Saraee and Bagheri [47] investigated and compared appropriate features with Naïve Bayesian classifier in the sentiment classification. Four features of document frequency, term frequency variance, MI, and MMI, were applied for the sentiment classification and comparison. In general, findings indicated that MMI feature reached better f-measure than three other features.

Some studies such as Asgarian et al. [19] performed feature engineering for sentiment classification, to this end, some features which applied for sentiment classification methods of the English language in the state-of-art Persian language. Comparative features included sentiment lexicon, POS tag, sentiment score of lexicon, character n-gram, word n-gram, TF-IDF, numeral vectors in word2Vec, and sentiment-specific word embedding.

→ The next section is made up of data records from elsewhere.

-- ==== Sys2Proof/Machine/State.lean ====
section
/-!
DEFINITION. The state of the package as plain data, the reasons a step can stop, and the state after reset.
-/

namespace Sys2Proof.Machine

/-! ### Why a step stops -/

/-- Faults of the machine itself. The traps, node faults and engine faults of the spec are next states. -/
inductive Fault where
  /-- The module has removed power after a thermal trip (R364): no step exists any more. Raised by `step`. Safe: the
  spec gives no behaviour without power. -/
  | powerRemoved
  deriving DecidableEq, Repr

/-- Refusals. -/
inductive Refusal where
  /-- A row whose meaning is not written yet. Raised by an arm of `exec` only. Safe. -/
  | notModelled (mnemonic : String)
  deriving DecidableEq, Repr

/-! ### Cluster -/

/-- A counter as an instruction or command names it (R141): a slot of a physical core, or the counter at a
device-physical address reached through a virtual one. -/
inductive CtrName where
  | slot (core k : Nat)
  | page (pa va : Nat)
  deriving DecidableEq, Repr

/-- Why a cluster does not issue (R44, Table 3-5). -/
inductive WaitKind where
  /-- CWAIT on a slot or a counter page (Table 11-8, WAITING); values: target, deadline or 0, status register. -/
  | cwait (c : CtrName)
  /-- CWAIT whose page was unmapped (Table 11-8, UNMAPPED), with the number of the TLBI. -/
  | unmapped (c : CtrName) (ticket : Nat)
  /-- A pop or peek of an unfilled queue entry (R64). -/
  | queue (q : Nat)
  /-- A write to a locked tile register (R63). -/
  | lock (t : Nat)
  /-- An S-set instruction waiting for its three companions (R61); the word is in `vals`. -/
  | rendezvous
  /-- RENQ or ESTART to a full inbox (R152), with the target core and rank. -/
  | inbox (core rank : Nat)
  /-- EPUSH to a full queue or one held by TCFG, or TCFG itself (Table 3-5). -/
  | engQueue (q : Nat)
  /-- RXOPEN (0), RXSEND (1), RXRECV (2) on a channel. -/
  | relay (ch kind : Nat)
  /-- QSYNC (R147). -/
  | qsync
  /-- TLBSYNC (R161). -/
  | tlbsync
  /-- FENCE (R148). -/
  | fence
  /-- Any other blocking instruction (R59). -/
  | blocking
  /-- An access to an SO page while an earlier one of the cluster awaits its acknowledgement (R253). -/
  | order (ea : Nat)
  /-- A fetch wait for a 64-byte block (R371). -/
  | fetch (block : Nat)
  /-- Trap entry: earlier results still land before the first handler instruction (R70). -/
  | trapEntry
  /-- Held in the device runtime after a trap, for a debugger (R368). -/
  | runtime
  deriving DecidableEq, Repr

/-- A wait: its kind, the instruction held, its effective address, the operands read at issue, the cycle it began and
the S bit of the word. -/
structure Hold where
  kind : WaitKind
  instr : Instr
  ea : Word
  vals : List Nat
  since : Nat
  sync : Bool
  deriving DecidableEq, Repr

/-- What a cluster is doing (R44, R46, R154). A halted one may have issued its part of a wide word and still wait alone to
perform it (R61). -/
inductive Activity where
  | idle
  | running
  | waiting (h : Hold)
  | atSafe (index : Nat)
  | exited
  | halted (wide : Bool)
  deriving DecidableEq, Repr

/-- A buffered DT store (R131, R147, R187): its address, the device-physical address, its size and the bytes it
stores, by offset. -/
structure DtStore where
  va : Nat
  pa : Nat
  size : Nat
  cells : List (Nat × Byte)
  deriving DecidableEq, Repr

/-- A posted store not yet acknowledged (R132, R244): its number, its address and the cause its failure will
report, 0 for none. -/
structure Posted where
  id : Nat
  ea : Word
  fail : Nat
  /-- Whether it lies on an SO page (R253). -/
  so : Bool := false
  /-- Whether its page is mirrored, and whether it has release semantics. -/
  mirrored : Bool := false
  sync : Bool := false
  /-- What the egress has still to send of it to other packages: peer address and access. -/
  out : List (Nat × PeerOp) := []
  deriving DecidableEq, Repr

Alimardani and Aghaie [38] applied three classifiers (namely, Naïve Baysian, SVM, and logistic regression) to improve features by creating sentiment lexicon resources. Present-Absent, TF, and TF-IDF are considered as features, and each feature was multiplied by sentiment value gained from the created resource. In this regard, sentiment lexicon was used as a weighted factor and an enriching feature.

In general, in the sentiment analysis of each language, feature engineering process often fails to retrieve rich information of relationships and determine polarity that captured from link between concept of text and concepts in the human mind because of feature sparsity and unawareness of the context. Methods using word embedding attempt to eliminate these gaps [48].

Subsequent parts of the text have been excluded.